▸ What you need to do: Reproduce, exactly, the lines of the material below from the line containing "is sound. -/" through the line containing "trained on an", with both end lines included and nothing else.

######

-- ==== Sys2Proof/Certificates/Slice0/Obligations.lean ====
section
/-!
DEFINITION. The statements for the provers. A command of a ring acts when the Groom holds it: `InHand s t op` says that the
Groom holds the submission `t` with opcode `op`, and `freed s` is the state in which the Groom holds none. Where a next state
is written with a named operation of the machine, that operation is the one the command's rule describes; `answersOnly` says what a
completion or an event may change.
-/

open Sys2Proof Sys2Proof.Machine

namespace Sys2Proof.Claims

/-- The Groom holds a submission with an opcode. -/
def InHand (s : State) (t : Taken) (op : Nat) : Prop := s.groom.taken = some t ∧ opcode t.e = op

/-- The state in which the Groom holds no submission. -/
def freed (s : State) : State := { s with groom := { s.groom with taken := none } }

/-- The commands whose meaning may write DRAM: an acknowledged write, the end of a soft repair, what trains lanes on an entry to Run or on a
wake, and what resets the core. -/
def writesDram : Instr → Bool
  | .writeAck _ _ => true
  | .softRepairEnd _ => true
  | .resetAssert => true
  | .powerLoss => true
  | .bootStepTimeout => true
  | .bootStepDone _ => true
  | .powerTransitionDone _ => true
  | .dikewatchWakeDone _ _ _ _ => true
  | .dormantWake _ _ _ => true
  | _ => false

/-- The commands whose meaning may write a scratchpad: results delivered there, writes by the host, a stall's creation and
release, a wake from Dormant that boots anew, and what resets the core. -/
def writesScratch : Instr → Bool
  | .identify => true
  | .getHealth => true
  | .attest => true
  | .courseQuery => true
  | .probeQuery => true
  | .queraStatus => true
  | .journalRead _ => true
  | .scratchWrite _ _ _ _ _ => true
  | .scratchBitSet _ _ _ _ _ => true
  | .scratchBitClear _ _ _ _ _ => true
  | .stallCreate => true
  | .stallResetRelease _ => true
  | .resetAssert => true
  | .powerLoss => true
  | .bootStepTimeout => true
  | .bootStepDone _ => true
  | .powerTransitionDone _ => true
  | .dormantWake _ _ _ => true
  | _ => false

/-- The commands whose meaning may set system time: the step of Quera alignment, the wake from Dormant, the PLL's boot step,
and what resets the core. -/
def movesTime : Instr → Bool
  | .queraTimeStep => true
  | .dormantWake _ _ _ => true
  | .resetAssert => true
  | .powerLoss => true
  | .bootStepTimeout => true
  | .bootStepDone _ => true
  | .powerTransitionDone _ => true
  | _ => false

/-- A calibration job begun. -/
def withCal (s : State) (j : CalJob) : State := { s with jobs := { s.jobs with cal := s.jobs.cal ++ [j] } }

/-- A channel test begun. -/
def withTest (s : State) (j : TestJob) : State := { s with jobs := { s.jobs with tests := s.jobs.tests ++ [j] } }

/-- A chain but for the analogue samples that wait for a side record, and whether the next needs an anchor. -/
def sideless (c : Chain) : Chain := { c with sideOut := [], sideDet := [], anchorOut := false, anchorDet := false }

/-- A transition under way. -/
def withTarget (s : State) (p : PowerTarget) : State := { s with power := { s.power with target := some p } }

end Sys2Proof.Claims

open Sys2Proof.Claims

/-! ## The queue, time and the memories -/

/-- A step takes the command at the front of the queue and runs it on the state with the rest of the queue. -/
def Obligations.StepRunsTheFrontCommand : Prop :=
  ∀ (c : Instr) (rest : List Instr) (s : State), step { s with pending := c :: rest } = exec c { s with pending := rest }

/-- With no command waiting a stride of system time passes while time is valid, and the queue, the scratchpads and DRAM
stand; where no trigger request and no formatted block waits, no Quera port runs, no census is awaited, the frequency is not
steered and no transition into Returned waits for its completion, nothing else happens (the model's choice, log entry 9; the
256 ticks of a stride are R6's and R87's). -/
def Obligations.EmptyQueueLetsAStridePass : Prop :=
  ∀ s : State, s.pending = [] →
    (∃ t, step s = .next t ∧ t.pending = [] ∧ t.scratch = s.scratch ∧ t.dram.mem = s.dram.mem ∧
      t.tb.now = (if s.tb.timeValid then s.tb.now + 256 else s.tb.now)) ∧
    (s.flash.returned = none → (∀ l : Fin 4, s.fbd.outbox[l] = []) →
      (∀ (n : Stall) (c : Capture), s.stalls[n].cap = some c → c.owed = []) →
      (∀ p : Fin 4, portLive s p = false ∧ s.quera.ports[p].up = false ∧ s.quera.ports[p].queue = [] ∧
        s.quera.ports[p].lockSince = none) →
      s.quera.censusWait = none → s.tb.steer = 0 → s.tb.steerFine = 0 → s.tb.steerRate = 0 →
      (s.tb.timeValid = true → ∃ t, step s = .next t ∧ t = { s with tb := { s.tb with now := s.tb.now + 256 } }) ∧
      (s.tb.timeValid = false → step s = .next s))

/-- No command changes the queue of waiting commands (log entry 10). -/
def Obligations.CommandsKeepTheQueue : Prop :=
  ∀ (c : Instr) (s t : State), exec c s = .next t → t.pending = s.pending

/-- Every step that goes on keeps the canonical form of both memories and system time at the start of a stride. -/
def Obligations.EveryStepKeepsSoundness : Prop :=
  ∀ s t : State, s.Sound → step s = .next t → t.Sound

/-- The state after reset is sound. -/
def Obligations.ResetStateIsSound : Prop :=
State.reset.Sound ∧ State.reset.pending = []

/-- DRAM changes only where a write is acknowledged by its lane, where a soft repair ends, where lanes are trained on an
entry to Run or on a wake, or where the core is reset. A scratchpad changes only by a result delivered there, by a write of
the host, at a stall's creation and release, on a wake from Dormant that boots anew, and where the core is reset. -/
def Obligations.OnlyNamedCommandsChangeTheMemories : Prop :=
  (
  ∀ (c : Instr) (s t : State), writesDram c = false → exec c s = .next t → t.dram.mem = s.dram.mem) ∧
  (
  ∀ (c : Instr) (s t : State), writesScratch c = false → exec c s = .next t → t.scratch = s.scratch)

/-- No command sets system time but the step of Quera alignment, the wake from Dormant, the boot steps, and what resets the
core. -/
def Obligations.OnlyNamedCommandsMoveTime : Prop :=
  ∀ (c : Instr) (s t : State), movesTime c = false → exec c s = .next t → t.tb.now = s.tb.now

######

▸ Answer for the task:
/-- The state after reset is sound. -/
def Obligations.ResetStateIsSound : Prop :=
State.reset.Sound ∧ State.reset.pending = []

/-- DRAM changes only where a write is acknowledged by its lane, where a soft repair ends, where lanes are trained on an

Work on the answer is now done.